### AIM OF THE EXERCISE
Reproduce the entries below exactly, but only from the line containing "rw [State.drawn_eq_foldl_flip, Canvas.collision_foldl_flip" to the line containing "pixels are hit -/", inclusive.

### Stored data entries
-- Opening Marker --
theorem nodup_rowPixels (vx vy : Byte) {r : Nat} (hr : r < 32) (row : Byte) : (rowPixels vx vy r row).Nodup := by
  refine (List.nodup_range.filter _).map_on fun b hb b' hb' h => ?_
  have hlt {c : Nat} (hc : c ∈ (List.range 8).filter (spriteBit row)) : c < 8 :=
    List.mem_range.1 (List.mem_filter.1 hc).1
  exact (pixelIndex_inj hr hr (hlt hb) (hlt hb') h).2

theorem nodup_spritePixels (m : Memory) (a : Nat) {n : Nat} (hn : n ≤ 32) (vx vy : Byte) :
    (spritePixels m a n vx vy).Nodup := by
  have hlt {r : Nat} (hr : r ∈ List.range n) : r < 32 := Nat.lt_of_lt_of_le (List.mem_range.1 hr) hn
  refine List.nodup_flatMap.2 ⟨fun r hr => nodup_rowPixels vx vy (hlt hr) _, ?disjoint⟩
  refine List.nodup_range.pairwise_of_forall_ne fun r hr r' hr' hne k hk hk' => hne ?_
  obtain ⟨b, hb, -, rfl⟩ := mem_rowPixels.1 hk
  obtain ⟨b', hb', -, he⟩ := mem_rowPixels.1 hk'
  exact (pixelIndex_inj (hlt hr) (hlt hr') hb hb' he.symm).1

theorem State.nodup_hitPixels (s : State) (x y : Reg) (n : Nibble) : (s.hitPixels x y n).Nodup :=
  nodup_spritePixels _ _ (Nat.le_of_lt (Nat.lt_trans n.isLt (by decide))) _ _

/-! ### Toggling the pixels of a list without repetition -/

theorem Canvas.get_foldl_flip {ks : List Nat} (hnodup : ks.Nodup) (hks : ∀ k ∈ ks, k < 2048) (c : Canvas) {j : Nat}
    (hj : j < 2048) : (ks.foldl Canvas.flip c).fb.get j = (c.fb.get j ^^ decide (j ∈ ks)) := by
  induction ks generalizing c with
  | nil => simp
  | cons k ks ih =>
    obtain ⟨hk, hks⟩ := List.forall_mem_cons.1 hks
    obtain ⟨hfresh, hnodup⟩ := List.nodup_cons.1 hnodup
    rw [List.foldl_cons, ih hnodup hks, Canvas.flip, Framebuffer.get_toggle _ _ _ hk hj]
    by_cases h : j = k
    · subst h; simp [hfresh]
    · simp [h]

/-- Every pixel of the list is met as it stood at first, so the collision is a test of the first framebuffer. -/
theorem Canvas.collision_foldl_flip {ks : List Nat} (hnodup : ks.Nodup) (hks : ∀ k ∈ ks, k < 2048) (c : Canvas) :
    (ks.foldl Canvas.flip c).collision = true ↔ c.collision = true ∨ ∃ k ∈ ks, c.fb.get k = true := by
  induction ks generalizing c with
  | nil => simp
  | cons k ks ih =>
    obtain ⟨hk, hks⟩ := List.forall_mem_cons.1 hks
    obtain ⟨hfresh, hnodup⟩ := List.nodup_cons.1 hnodup
    have hsame : ∀ j ∈ ks, (c.fb.toggle k).get j = c.fb.get j := fun j hj => by
      have hne : j ≠ k := fun e => hfresh (e ▸ hj)
      simp [Framebuffer.get_toggle _ _ _ hk (hks j hj), hne]
    have hrest : (∃ j ∈ ks, (c.flip k).fb.get j = true) ↔ ∃ j ∈ ks, c.fb.get j = true :=
      exists_congr fun j => and_congr_right fun hj => by rw [← hsame j hj, Canvas.flip]
    rw [List.foldl_cons, ih hnodup hks, hrest, List.exists_mem_cons_iff, ← or_assoc, Canvas.flip, Bool.or_eq_true]

/-! ### What `DRW` draws (R132) -/

theorem State.drawn_eq_foldl_flip (s : State) (x y : Reg) (n : Nibble) :
    s.drawn x y n = (s.hitPixels x y n).foldl Canvas.flip { fb := s.fb, collision := false } :=
  Canvas.drawSprite_eq_foldl_flip _ _ _ _ _ _

theorem State.get_fb_drawn (s : State) (x y : Reg) (n : Nibble) {k : Nat} (hk : k < 2048) :
    (s.drawn x y n).fb.get k = (s.pixel k ^^ decide (k ∈ s.hitPixels x y n)) := by
  rw [State.drawn_eq_foldl_flip]
  exact Canvas.get_foldl_flip (s.nodup_hitPixels x y n) (fun _ h => (State.mem_hitPixels.1 h).lt) _ hk

theorem State.get_fb_drawn_ne_iff (s : State) (x y : Reg) (n : Nibble) {k : Nat} (hk : k < 2048) :
    (s.drawn x y n).fb.get k ≠ s.pixel k ↔ SpriteHits s x y n k := by
  rw [State.get_fb_drawn s x y n hk, ← State.mem_hitPixels]
  cases s.pixel k <;> simp

theorem State.collision_drawn_iff (s : State) (x y : Reg) (n : Nibble) :
    (s.drawn x y n).collision = true ↔ ∃ k < 2048, SpriteHits s x y n k ∧ s.pixel k = true := by
  rw [State.drawn_eq_foldl_flip, Canvas.collision_foldl_flip (s.nodup_hitPixels x y n)
    (fun _ h => (State.mem_hitPixels.1 h).lt)]
  simp only [Bool.false_eq_true, false_or, State.mem_hitPixels]
  exact exists_congr fun k => ⟨fun ⟨hhit, hlit⟩ => ⟨hhit.lt, hhit, hlit⟩, fun ⟨_, h⟩ => h⟩

/-! ### Drawing again on what the first draw left (R133): the same pixels are hit -/

@[simp] theorem State.pixel_setFb (s : State) (fb : Framebuffer) (k : Nat) : (s.setFb fb).pixel k = fb.get k := rfl

@[simp] theorem State.hitPixels_setFb (s : State) (fb : Framebuffer) (x y : Reg) (n : Nibble) :
    (s.setFb fb).hitPixels x y n = s.hitPixels x y n := rfl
-- Closing Marker --
### SOLUTION
  rw [State.drawn_eq_foldl_flip, Canvas.collision_foldl_flip (s.nodup_hitPixels x y n)
    (fun _ h => (State.mem_hitPixels.1 h).lt)]
  simp only [Bool.false_eq_true, false_or, State.mem_hitPixels]
  exact exists_congr fun k => ⟨fun ⟨hhit, hlit⟩ => ⟨hhit.lt, hhit, hlit⟩, fun ⟨_, h⟩ => h⟩

/-! ### Drawing again on what the first draw left (R133): the same pixels are hit -/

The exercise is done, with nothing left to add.